The foregoing shows and describes the general principles and broad features of the present invention and advantages thereof. It will be understood by those skilled in the art that the present invention is not limited to the embodiments described above, which are described in the specification and illustrated only to illustrate the principle of the present invention, but that various changes and modifications may be made therein without departing from the spirit and scope of the present invention, which fall within the scope of the invention as claimed.

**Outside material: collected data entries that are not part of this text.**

-- ==== Sys2Proof/Machine/State.lean ====
section
/-! DEFINITION. The state of the block as plain data, one structure per subsystem of R15, the two ways a meaning can stop, and the state right after reset. -/

namespace Sys2Proof.Machine

open Sys2Proof

/-- Why a step stops with a fault. No command of the table ends in one: the manual gives each an effect. -/
inductive Fault where
  /-- Raised by no meaning. It stands for a stop the manual would have to name; safe, since nothing answers it. -/
  | none
  deriving DecidableEq, Repr

/-- Why a step is refused. -/
inductive Refusal where
  /-- A command whose meaning is not written yet; safe, since the run stops there by name. -/
  | notModelled (mnemonic : String)
  deriving DecidableEq, Repr

/-- Addressed bytes in one canonical form: addresses strictly rising, and no entry equal to 0, which is what an
unlisted address reads as (R139 for the object shadow; log 4 for the others). -/
abbrev Memory := List Host.Cell

/-- Numbered values in the order of a table of the manual (census sections, port counters): each wraps modulo 2^32. -/
abbrev Counters := List Word

/-- An EVENT record of R112. -/
structure EventRec where
  code : Half
  arg0 : Half
  tsec : Word
  tns : Word
  arg1 : Word
  deriving DecidableEq, Repr, Inhabited

/-- An own folio waiting in queue 0x01 (R205) with the ports its copies are still due on (R63). A report takes its
src when it leaves; leafSrc is the src of a leaf's folio that a gathered head carries (R428). onlyOn marks a folio
for one port alone, the Delay_Req of R169. -/
structure OwnFolio where
  kind : BitVec 4
  spec : Half
  seq : Word
  payload : List Byte
  dueEast : Bool
  dueWest : Bool
  leafSrc : Option (BitVec 12)
  /-- May leave while the node holds no address: ENUM_CLAIM, SPL_ANSWER and GSP (R104). -/
  unassignedOk : Bool
  /-- One of its copies has left (R63, R326). -/
  left : Bool := false
  deriving DecidableEq, Repr, Inhabited

/-- What leaves the block at its pins and ports, newest first: the observable output of the commands. -/
inductive Sent where
  /-- An own folio on a ring port, in place of a vacancy or as GSP (R63, R64). -/
  | folio (p : Port) (f : Folio)
  /-- A forwarded folio with the CRC it leaves with (R60, R61). -/
  | forwarded (p : Port) (f : Folio)
  /-- A forwarded unit ended by an error control block (R62). -/
  | errorEnded (p : Port)
  | ident (p : Port) (serial : Long)
  | hello (p : Port) (twoLanes : Bool) (low : Half)
  | leave (p : Port) (count : Nat)
  /-- A service-bus frame: identifier, data, and whether it is an FD frame with BRS or a classical one (R327, R328, R332). -/
  | service (id : BitVec 29) (data : List Byte) (fd : Bool)
  /-- An error flag on the service bus: passive or active (R344). -/
  | errorFlag (passive : Bool)
  /-- A service-bus acknowledgement of a received frame (R331, R333). -/
  | serviceAck
  /-- An ISO/IEC 15693 answer: error code, or none with data (R388). -/
  | reader (error : Option Byte) (data : List Byte)
  /-- An ISO/IEC 15693 Inventory answer in one of up to 16 slots (R388). -/
  | inventory (slot : BitVec 4) (data : List Byte)
  /-- An RDM response: PID, whether it is an ACK, NACK reason, data, and the ns from the last stop bit of its request (R357). -/
  | rdm (pid : Half) (ack : Bool) (reason : Half) (data : List Byte) (afterNs : Nat)
  /-- A DALI backward frame, and the ns from the end of its forward frame (R359). -/
  | dali (b : Byte) (afterNs : Nat)
  /-- A leaf-link packet: downstream or upstream, type, leaf field, W1, payload (R423). -/
  | leaf (down : Bool) (type : BitVec 4) (leaf : BitVec 6) (w1 : Word) (payload : List Byte)
  /-- An FZ5140-format packet forwarded or sent (R433). -/
  | fz (down : Bool) (type : BitVec 4) (chip : BitVec 7) (w1 : Word) (payload : List Byte)
  /-- SYNC_OUT marks a frame seam on AUX0: a 2 us pulse, or a change to this level (R178, R292). -/
  | syncOut (pulse : Bool) (level : Bool)
  deriving DecidableEq, Repr

/-! ### Clocks, reset and start-up (R22, R411 to R421, R479) -/

/-- The reset causes of R411, code 1 to 7 in this order. -/
inductive ResetCause where
  | firstPower
  | mainPowerLoss
  | vddIo
  | resetN
  | watchdog
  | larderEngine
  | s4Wake
  deriving DecidableEq, Repr, Inhabited

/-- How far start-up has come (R414): no supplies or in reset; hold and clocks done and straps awaited; running. -/
inductive Phase where
  | off
  | inReset
  | awaitStraps
  | cellarHold
  | running
  deriving DecidableEq, Repr, Inhabited

structure StartUp where
  phase : Phase
  /-- The step of R414 that start-up runs next: 2, 4, 5, 6, 9 or 10; 0 when none is left. -/
  stage : Nat
  /-- An ENUM_CLAIM for this epoch, and a JOIN, that wait for the end of step 6 (R421). -/
  claimDue : Option Word
  joinDue : Bool
  cause : ResetCause
  /-- The instant S, in ns of the node's own clock (R414). -/
  s : Nat
  strapsKept : Bool
  /-- The supplies of R408 word 5. -/
  coreGood : Bool
  sdGood : Bool
  ioGood : Bool
  auxGood : Bool
  vrowGood : Bool
  /-- End times in us of steps 3, 4, 6, 8, 10, 12 and first light (R420). -/
  stepUs : List Word
  selfTestFailures : Nat
  selfTestsSinceBoot : Nat
  firstLight : Bool
  /-- The show restore of R256 is still due at the next frame seam. -/
  restoreDue : Bool
  /-- Journal entries below this number are those the last replay found (R132). -/
  replayNo : Nat
  /-- Report seconds ended since S (R479). -/
  secondsEnded : Nat
  startupSlateReported : Bool
  deriving DecidableEq, Repr

/-! ### Straps (R31 to R51) -/

structure Straps where
  svcOn : Bool
  /-- The instant from which SVC power has been good (R31). -/
  svcSince : Nat
  read : Bool
  /-- The twelve levels by strap index (R49). -/
  levels : List (BitVec 4)
  /-- The mean code, spread, between and unstable of each strap as the strap word carries them (R50). -/
  words : List Word
  irefWords : List Word
  conflicts : List Word
  /-- The IREF pins, by bit, whose resistor has opened since the measurement (R47, R51). -/
  irefOpen : BitVec 4
  deriving DecidableEq, Repr

/-! ### Spine (R52 to R81) -/

inductive PortState where
  | down
  | acquire
  | blockLock
  | deskew
  | confirm
  | up
  deriving DecidableEq, Repr, Inhabited

structure PortS where
  st : PortState
  since : Nat
  /-- The port holds fast-acquire until this instant (R75). -/
  fastUntil : Nat
  /-- The current acquisition is a fast one (R57). -/
  fastNow : Bool
  twoLanes : Bool
  laneMismatch : Bool
  rateSuspected : Bool
  degraded : Bool
  /-- Neighbour serial low 16 bits from HELLO (R110). -/
  nbrLow : Half
  /-- Neighbour serial from IDENT (R101). -/
  nbrSerial : Option Long
  /-- The port faces a spliced position until this Mantel time in ns (R75). -/
  windowEnd : Option Nat
  /-- The last port-down fell in such a window. -/
  inWindow : Bool
  /-- Words 1 to 8 of the port block of R110. -/
  counts : Counters
  outageUs : Word
  downAt : Nat
  crcThisSecond : Nat
  crcLastSecond : Word
  nextIdent : Nat
  /-- The skew between the two lanes that DESKEW removed, in ps (R53). -/
  skewPs : Nat
  /-- The equaliser preset that the last full acquisition began from: CFG_RING level[3] (R40, R57). -/
  eqLong : Bool
  deriving DecidableEq, Repr

structure MergeEntry where
  chan : Half
  seq : Word
  dest : BitVec 12
  time : Nat
  deriving DecidableEq, Repr

structure RingMap where
  epoch : Word
  size : Nat
  inserted : List Bool
  deriving DecidableEq, Repr

/-- A held splice window (R75, R77): its start and length in ns, and the SPL sequence that brought it. -/
structure Window where
  tw : Nat
  len : Nat
  seq : Word
  deriving DecidableEq, Repr

structure Spine where
  east : PortS
  west : PortS
  mergeMem : List MergeEntry
  bypHold : Bool
  pllLocked : Bool
  selfTestPassed : Bool
  /-- The last loopback self-test failed: the node stays bridged (R73). -/
  selfTestFailed : Bool
  internalSelfTest : Bool
  /-- The next sense sample, after a BYP_HOLD edge or one second later (R72). -/
  senseDue : Nat
  switchRetries : Nat
  retryDue : Option Nat
  switchFailed : Bool
  stuck : Bool
  switchFaultSeen : Bool
  switchFaultsLogged : Nat
  ringMap : Option RingMap
  leaveWin : Option Window
  returnWin : Option Window
  /-- Windows naming other positions, which may face this node's ports at their T_w (R75, R114). -/
  watched : List (Half × Window)
  /-- Bridged by a leave since this instant (R77). -/
  leftAt : Option Nat
  selfTestDue : Option Nat
  splSeen : List Word
  /-- Records of failed self-tests that wait for the next JOIN (R417). -/
  untold : List EventRec
  malformed : Counters
  collisionReported : Bool
  earlyQuires : List Word
  ctlQueue : List (Port × Folio)
  /-- Folios of the ring to the leaves already copied: dest, a group's standing apart by bit 12, quire, off (R426). -/
  sigCopied : List (Half × Word × BitVec 10)
  /-- The last quire presented, as the template of GSP holds it (R113). -/
  lastQuire : Word
  deriving DecidableEq, Repr

/-! ### Addressing (R89 to R104) -/

structure Addressing where
  addr : BitVec 12
  pos : Half
  pinConflict : Bool
  epoch : Word
  reportSeq : Word
  /-- The last address held and the last ring position, which the case page keeps (R389). -/
  lastAddr : BitVec 12
  lastPos : Half
  tamperSinceJoin : Bool
  deriving DecidableEq, Repr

The scope of the invention is defined by the appended claims and equivalents thereof.

Claims

1. A junk web page degradation method based on a non-probability model is characterized by comprising the following steps:

s300, constructing a node network graph according to the node adjacency list; the node network graph structure is G (V, E), G is a directed weightless graph; wherein V is the set of all nodes, and E is the set of all edges; if node v_iExists, and exists by node v_iPointing to node v_jIs linked, then has < v_i,v_j>, [ E ]; for any node v_iLinks pointing to itself are not contained in E, i.e.

s500, assigning a score initial value and a jump probability initial value to the marked webpage; carrying out value propagation by adopting an iterative algorithm until the algorithm is converged to obtain a node scoring value; the method comprises the following steps:

wherein,

G(v_i) And B (v)_i) Is given by IG (v)_i) And IB (v)_i) Calculating; lambda takes the value 0.85; the iteration times of the algorithm are 100 times; s_nThe web page is a normal web page set, and the Ss is a junk web page set;

2. The method for degrading the spam web pages based on the non-probability model of claim 1, wherein the URL links of the obtained web pages and the URL links linked out of the obtained web pages are stored in a database in the form of an adjacency list.

3. The method for degrading spam webpages according to claim 1, wherein in the step S400, the webpages with the top rank are labeled by classification in sequence, comprising the steps of:

4. The method according to claim 1, wherein when all nodes in the node network graph are sorted in a descending order according to the node score, the node v is sorted_iG (v) of_i) And B (v)_i) The non-normalized probability approximation value of the normal webpage and the junk webpage is used as a node; if G (v)_i) The larger the node v is, the larger the node v is_iThe greater the likelihood of being a normal web page; if B (v)_i) The larger the node v is, the larger the node v is_iIs a spam web pageThe greater the likelihood.

5. The method for degrading the spam web pages based on the non-probability model according to claim 4, wherein in the process of value propagation by adopting an iterative algorithm, the value propagated by the source node is attenuated twice, one attenuation uses the information of the source node, and the other attenuation uses the information of the target node, and the calculation process is as follows:

node v_iThe unattenuated propagation values of (a):

node v_iThe probability of being a normal page is:

node v_jThe probability of being a normal page is:

wherein, | out (v)_i) L is node v_iThe number of child nodes.